START Extracted information

-- ==== Sys2Proof/Certificates/Slice0/Obligations.lean ====
section
/-! DEFINITION. The statements for the provers. Each docstring names the rule or section of spec/ it formalises; where a clause
rests on a decision of the spec's own or on a choice of the model, it names the decision or the log entry. -/

open Sys2Proof Sys2Proof.Machine Sys2Proof.Safety

/-! Encoding. -/

/-- Decoding the encoding of a well-formed instruction gives it back, every operand at every value the encoding admits,
under either reading of the `x` bits (30_encoding sections 2 to 4). -/
def Obligations.DecodeOfEncode : Prop :=
  ∀ (strictX : Bool) (i : Instr), i.wf = true → decode strictX (encode i) = .ok i

/-- What decodes is well formed, and its encoding is the word but for the `x` bits of the pair forms
(30_encoding sections 2 to 4; 92_eei_decisions D12, log 21). -/
def Obligations.EncodeOfDecode : Prop :=
  ∀ (strictX : Bool) (w : InstrWord) (i : Instr), decode strictX w = .ok i →
    i.wf = true ∧ encode i = if i.kind.nbytes = 8 then w &&& ~~~xMask else w

/-- R89 and R90: the four patterns under the mask, and every other word refused by name (90: 92_eei_decisions D13,
log 22). -/
def Obligations.DecodeByMaskAndMatch : Prop :=
  ∀ w : InstrWord,
    (w &&& 0xFC007F03#32 = 0xA4005900#32 →
      decode false w = .ok (.sc (fieldRt w) (fieldOffset w) (fieldRs w))) ∧
    (w &&& 0xFC007F03#32 = 0xA4005A00#32 →
      decode false w = .ok (.sce (fieldRt w) (fieldOffset w) (fieldRs w))) ∧
    (w &&& 0xFC007F03#32 = 0xA4005901#32 →
      decode false w = .ok (.scwp (fieldRt w) (fieldRu w) (fieldRs w))) ∧
    (w &&& 0xFC007F03#32 = 0xA4005A01#32 →
      decode false w = .ok (.scwpe (fieldRt w) (fieldRu w) (fieldRs w))) ∧
    (w &&& 0xFC007F03#32 ≠ 0xA4005900#32 → w &&& 0xFC007F03#32 ≠ 0xA4005A00#32 →
      w &&& 0xFC007F03#32 ≠ 0xA4005901#32 → w &&& 0xFC007F03#32 ≠ 0xA4005A01#32 →
      decode false w = .error .notDescribed)

/-- R86: the offset of a decoded word is `4 * word[7:2] - 256 * word[15]`, a multiple of 4 from -256 to 252, and the address
of SC and SCE is the base plus its sign extension. -/
def Obligations.OffsetValue : Prop :=
  ∀ (w : InstrWord) (s : State) (rs : Reg),
    (fieldOffset w).toInt = 4 * ((w.extractLsb' 2 6).toNat : Int) - 256 * ((w.extractLsb' 15 1).toNat : Int) ∧
    -256 ≤ (fieldOffset w).toInt ∧ (fieldOffset w).toInt ≤ 252 ∧ (fieldOffset w).toInt % 4 = 0 ∧
    wordAddress s rs (fieldOffset w) = s.readReg rs + BitVec.ofInt 32 (fieldOffset w).toInt

/-- R87: `rt`, `rs` and, in the pair forms, `ru` are the unsigned 5-bit fields of the word, used as the register's index;
every value from 0 to 31 occurs; the pair forms have offset 0. -/
def Obligations.RegisterOperands : Prop :=
  (∀ (w : InstrWord) (rt rs : Reg) (o : BitVec 9),
    (decode false w = .ok (.sc rt o rs) ∨ decode false w = .ok (.sce rt o rs)) →
      rt.val = (w.extractLsb' 21 5).toNat ∧ rs.val = (w.extractLsb' 16 5).toNat) ∧
  (∀ (w : InstrWord) (rt ru rs : Reg),
    (decode false w = .ok (.scwp rt ru rs) ∨ decode false w = .ok (.scwpe rt ru rs)) →
      rt.val = (w.extractLsb' 21 5).toNat ∧ rs.val = (w.extractLsb' 16 5).toNat ∧
        ru.val = (w.extractLsb' 3 5).toNat) ∧
  (∀ rt ru rs : Reg, (∃ w, decode false w = .ok (.sc rt 0#9 rs)) ∧ (∃ w, decode false w = .ok (.sce rt 0#9 rs)) ∧
    (∃ w, decode false w = .ok (.scwp rt ru rs)) ∧ (∃ w, decode false w = .ok (.scwpe rt ru rs))) ∧
  (∀ (s : State) (rt ru rs : Reg),
    addressOf (.scwp rt ru rs) s = s.readReg rs ∧ addressOf (.scwpe rt ru rs) s = s.readReg rs)

/-- R88 (a decision of the spec, 92_eei_decisions D12, log 21): the `x` bits 15 and 2 of a pair word do not matter; the
encoder writes them 0; under `StrictX` exactly the pair words with a nonzero `x` bit are refused. -/
def Obligations.PairIgnoresXBits : Prop :=
  ∀ (w v : InstrWord), w &&& ~~~xMask = v &&& ~~~xMask →
    (w &&& opcodeMask = ScKind.matchWord .scwp ∨ w &&& opcodeMask = ScKind.matchWord .scwpe) →
    decode false v = decode false w ∧
    (∀ i, decode false w = .ok i → encode i &&& xMask = 0#32) ∧
    (decode true w = if w &&& xMask = 0#32 then decode false w else .error .nonzeroX)

/-- Words of 95_test_vectors section 2.1, written out bit by bit from the diagrams of 30_encoding, decode to the
instructions they stand for, and neighbours of them are refused. -/
def Obligations.VectorWordsDecode : Prop :=
  decode false 0b10100101110011001101100111111100#32 = .ok (.sc 14 (BitVec.ofInt 9 (-4)) 12) ∧
  decode false 0b10100100010000111101101011111000#32 = .ok (.sce 2 (BitVec.ofInt 9 (-8)) 3) ∧
  decode false 0b10100100100001100101100100101001#32 = .ok (.scwp 4 5 6) ∧
  decode false 0b10100111111111111101101011111101#32 = .ok (.scwpe 31 31 31) ∧
  decode false 0xA5CC5902#32 = .error .notDescribed ∧ decode false 0xA5CC5100#32 = .error .notDescribed

/-! What a step is. -/

/-- When it is the processor's turn, the pc is even and the text holds at the pc a word that decodes to `i`, then `i` is
well formed and the step is `exec` of `i` at the state with that turn taken (30_encoding section 5; logs 9, 30). -/
def Obligations.StepRunsDecodedInstruction : Prop :=
  ∀ (s : State) (w : InstrWord) (i : Instr),
    pcEven s.pc = true → cellsLookup s.text s.pc.toNat = some w → decode s.cfg.strictX w = .ok i →
    i.wf = true ∧ (s.schedule = [] → step s = exec i s) ∧
      (∀ ts, s.schedule = .processor :: ts → step s = exec i (s.withSchedule ts))

/-- Where no instruction can be run at the pc the processor's turn stops by name, whether the schedule is empty or gives it
the turn: an odd pc faults, an undescribed word is refused and is never a Reserved Instruction, a pair word with a nonzero
`x` bit is refused under `StrictX`, `EndPc` outside the text ends the run, any other address outside the text is stuck
(30_encoding sections 4 and 5, 70_reset_and_hazards section 5; 92_eei_decisions D3, D11, D12, D13, D25; logs 11, 21, 22,
38). -/
def Obligations.StepStopsOutsideTheText : Prop :=
  ∀ (s : State), (s.schedule = [] ∨ ∃ ts, s.schedule = .processor :: ts) →
    (pcEven s.pc = false → step s = .fault (.oddPc s.pc)) ∧
    (pcEven s.pc = true → ∀ w, cellsLookup s.text s.pc.toNat = some w →
      (decode s.cfg.strictX w = .error .notDescribed → step s = .refused (.notDescribed w)) ∧
      ((w &&& opcodeMask = ScKind.matchWord .scwp ∨ w &&& opcodeMask = ScKind.matchWord .scwpe) →
        s.cfg.strictX = true → w &&& xMask ≠ 0#32 → step s = .refused (.nonzeroX w))) ∧
    (pcEven s.pc = true → cellsLookup s.text s.pc.toNat = none →
      (s.pc = s.cfg.endPc → step s = .refused .endOfRun) ∧ (s.pc ≠ s.cfg.endPc → step s = .fault (.stuck s.pc)))

/-- R91: the words of a feature that is absent still decode, and the step raises Reserved Instruction: SCWP and SCWPE when
`XNP = 1`, SCE and SCWPE when `EVA = 0`. (Under the option `StrictX` of R88 a pair word with a nonzero `x` bit is not
decoded.) -/
def Obligations.AbsentFeatureTraps : Prop :=
  ∀ (s : State) (w : InstrWord), (s.schedule = [] ∨ ∃ ts, s.schedule = .processor :: ts) →
    pcEven s.pc = true → cellsLookup s.text s.pc.toNat = some w →
    ((w &&& opcodeMask = ScKind.matchWord .scwp ∨ w &&& opcodeMask = ScKind.matchWord .scwpe) →
      (s.cfg.strictX = false ∨ w &&& xMask = 0#32) → s.cfg.xnp = true →
      step s = .fault (.raised .reservedInstruction s.pc)) ∧
    (w &&& opcodeMask = ScKind.matchWord .sce → s.cfg.eva = false →
      step s = .fault (.raised .reservedInstruction s.pc)) ∧
    (w &&& opcodeMask = ScKind.matchWord .scwpe → (s.cfg.strictX = false ∨ w &&& xMask = 0#32) → s.cfg.eva = false →
      step s = .fault (.raised .reservedInstruction s.pc))

/-! The four instructions: what they leave. -/

/-- SC and SCE complete whenever the tests of R100 pass: the result, the 4 bytes stored, and everything that stays
(40_store_conditional sections 2 and 4; decisions D1, D3, D8, D14, D18, D19; logs 10, 11, 17, 18, 20, 27). -/
def Obligations.WordFormsComplete : Prop :=
  ∀ (rt rs : Reg) (offset : BitVec 9) (s : State) (pa : Nat) (cca : Cca),
    (Reaches .sc s (s.readReg rs + offset.signExtend 32) pa cca →
      ∃ success t, exec (.sc rt offset rs) s = .next t ∧
        Completed rt pa (dataBytes s.cfg.be 4 (s.readReg rt)) success s t) ∧
    (Reaches .sce s (s.readReg rs + offset.signExtend 32) pa cca →
      ∃ success t, exec (.sce rt offset rs) s = .next t ∧
        Completed rt pa (dataBytes s.cfg.be 4 (s.readReg rt)) success s t)

/-- SCWP and SCWPE complete whenever the tests of R100 pass: the result in `rt` alone, and 8 bytes, the word of `rt` first
and the word of `ru` after it, each in the byte order of `BE` (40_store_conditional sections 2 and 4, 20_memory section 2;
decisions D6, D18, D19; logs 19, 20, 27). -/
def Obligations.PairFormsComplete : Prop :=
  ∀ (rt ru rs : Reg) (s : State) (pa : Nat) (cca : Cca),
    (Reaches .scwp s (s.readReg rs) pa cca →
      ∃ success t, exec (.scwp rt ru rs) s = .next t ∧
        Completed rt pa (dataBytes s.cfg.be 4 (s.readReg rt) ++ dataBytes s.cfg.be 4 (s.readReg ru)) success s t) ∧
    (Reaches .scwpe s (s.readReg rs) pa cca →
      ∃ success t, exec (.scwpe rt ru rs) s = .next t ∧
        Completed rt pa (dataBytes s.cfg.be 4 (s.readReg rt) ++ dataBytes s.cfg.be 4 (s.readReg ru)) success s t)

/-- An instruction answers a next state exactly when the tests of R100 pass for some translated address, and that address is
unique (40_store_conditional section 2). -/
def Obligations.CompletesExactlyWhenReached : Prop :=
  ∀ (i : Instr) (s : State),
    ((∃ t, exec i s = .next t) ↔ ∃ pa cca, Reaches i.kind s (addressOf i s) pa cca) ∧
    (∀ pa cca pa' cca', Reaches i.kind s (addressOf i s) pa cca → Reaches i.kind s (addressOf i s) pa' cca' →
      pa = pa' ∧ cca = cca')

/-- R121, its last sentence: `x[rt] = 1` exactly when the write occurred, here for `rt` other than 0 (register 0: log 20);
on 0 all of memory is as before. -/
def Obligations.ResultTellsTheWrite : Prop :=
  ∀ (i : Instr) (s t : State) (pa : Nat) (cca : Cca), destOf i ≠ 0 →
    Reaches i.kind s (addressOf i s) pa cca → exec i s = .next t →
    (t.readReg (destOf i) = 1#32 ∧ (∀ j, (h : j < (bytesOf i s).length) → t.mem.read (pa + j) = some (bytesOf i s)[j])) ∨
    (t.readReg (destOf i) = 0#32 ∧ t.mem = s.mem)

/-- R140 with R136, R137 and R138: when the result is unpredictable (no link, another partner, another address or
attribute, a location that is not synchronizable, or a condition of R139 or R141) the success bit is drawn, the write is
made exactly on 1, the drawn bit goes to `x[rt]`, `LLB` is cleared, and no other register and no other memory location
changes. -/
def Obligations.UnpredictableResultIsDrawn : Prop :=
  ∀ (i : Instr) (s : State) (pa : Nat) (cca : Cca), Reaches i.kind s (addressOf i s) pa cca →
    ¬ Predictable i.kind s (addressOf i s) pa cca →
    ∃ t, exec i s = .next t ∧ Decided (destOf i) pa (bytesOf i s) (Config.draw s.draws) s t ∧ t.draws = s.draws + 1

/-- With a predictable result, `LLB = 0` or a broken link forces failure, with no draw (41_llsc_sequence sections 2 and 9;
that `LLB = 0` forces it is 92_eei_decisions D21, log 26). -/
def Obligations.BrokenLinkForcesFailure : Prop :=
  ∀ (i : Instr) (s : State) (pa : Nat) (cca : Cca), Reaches i.kind s (addressOf i s) pa cca →
    Predictable i.kind s (addressOf i s) pa cca → (s.llb = false ∨ s.linkBroken = true) →
    ∃ t, exec i s = .next t ∧ Completed (destOf i) pa (bytesOf i s) false s t ∧ t.draws = s.draws

/-- With a predictable result and an intact link the success bit is drawn, unless `AssumeProgress` holds and no may-fail
event happened: then the store succeeds with no draw (41_llsc_sequence sections 5 and 9; 92_eei_decisions D22,
log 28). -/
def Obligations.IntactLinkSucceedsOrDraws : Prop :=
  ∀ (i : Instr) (s : State) (pa : Nat) (cca : Cca), Reaches i.kind s (addressOf i s) pa cca →
    Predictable i.kind s (addressOf i s) pa cca → s.llb = true → s.linkBroken = false →
    ∃ t, exec i s = .next t ∧
      (if s.cfg.assumeProgress = true ∧ s.mayFail = false ∧
          (spanWith s.span s.pc 4).last < (spanWith s.span s.pc 4).first + 2048
        then Completed (destOf i) pa (bytesOf i s) true s t ∧ t.draws = s.draws
        else Completed (destOf i) pa (bytesOf i s) (Config.draw s.draws) s t ∧ t.draws = s.draws + 1)

/-- R139: which attributes support atomic read-modify-write, and that a store with one that does not has a drawn result. The
uncached case with `ULS = 0` never gets that far. -/
def Obligations.AttributesThatSupportRmw : Prop :=
  (∀ (c : Config) (cca : Cca), ccaSupportsRmw c cca = true ↔
    ccaKind c cca = .cachedCoherent ∨ (ccaKind c cca = .cachedNoncoherent ∧ c.multiprocessor = false) ∨
      ((ccaKind c cca = .uncached ∨ ccaKind c cca = .uncachedAccelerated) ∧ c.uls = true)) ∧
  (∀ (i : Instr) (s : State) (pa : Nat) (cca : Cca), Reaches i.kind s (addressOf i s) pa cca →
    ccaSupportsRmw s.cfg cca = false →
    (∃ t, exec i s = .next t ∧ Decided (destOf i) pa (bytesOf i s) (Config.draw s.draws) s t ∧
      t.draws = s.draws + 1) ∧
    ccaKind s.cfg cca = .cachedNoncoherent ∧ s.cfg.multiprocessor = true)

/-- After a word form that stored, the 4 bytes read back as `x[rt]`; after a pair form that stored, the 4 bytes at `pa` read
back as `x[rt]` and those at `pa + 4` as `x[ru]`, in either byte order (20_memory section 2; 92_eei_decisions D6, D8,
log 19). -/
def Obligations.StoredWordsReadBack : Prop :=
  ∀ (rt ru rs : Reg) (offset : BitVec 9) (s t : State) (pa : Nat) (cca : Cca), rt ≠ 0 → t.readReg rt = 1#32 →
    (Reaches .sc s (wordAddress s rs offset) pa cca → exec (.sc rt offset rs) s = .next t →
      memRead s.cfg.be t.mem pa 4 = some (s.readReg rt)) ∧
    (Reaches .sce s (wordAddress s rs offset) pa cca → exec (.sce rt offset rs) s = .next t →
      memRead s.cfg.be t.mem pa 4 = some (s.readReg rt)) ∧
    (Reaches .scwp s (pairAddress s rs) pa cca → exec (.scwp rt ru rs) s = .next t →
      memRead s.cfg.be t.mem pa 4 = some (s.readReg rt) ∧
        memRead s.cfg.be t.mem (pa + 4) 4 = some (s.readReg ru)) ∧
    (Reaches .scwpe s (pairAddress s rs) pa cca → exec (.scwpe rt ru rs) s = .next t →
      memRead s.cfg.be t.mem pa 4 = some (s.readReg rt) ∧
        memRead s.cfg.be t.mem (pa + 4) 4 = some (s.readReg ru))

/-- The memory primitives of R52, at every width and in both byte orders: what `MemWrite` writes, `MemRead` reads, and every
other byte is as before; big-endian, byte `i` from `pa` up is the `i`-th most significant of the value, and little-endian
the `i`-th least significant (92_eei_decisions D6 and D8, log 19). -/
def Obligations.MemReadOfMemWrite : Prop :=
  ∀ (m : Memory) (pa n : Nat) (v : BitVec (8 * n)),
    (∀ be : Bool, memRead be (memWrite be m pa n v) pa n = some v ∧
      ∀ a, a < pa ∨ pa + n ≤ a → (memWrite be m pa n v).read a = m.read a) ∧
    (∀ i < n, (memWrite true m pa n v).read (pa + i) = some (v.extractLsb' (8 * (n - 1 - i)) 8) ∧
      (memWrite false m pa n v).read (pa + i) = some (v.extractLsb' (8 * i) 8))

END Extracted information

Try it:
For the string "multiprocessor", return every line of the data where it appears.

Solution to this task:
    ccaKind c cca = .cachedCoherent ∨ (ccaKind c cca = .cachedNoncoherent ∧ c.multiprocessor = false) ∨
    ccaKind s.cfg cca = .cachedNoncoherent ∧ s.cfg.multiprocessor = true)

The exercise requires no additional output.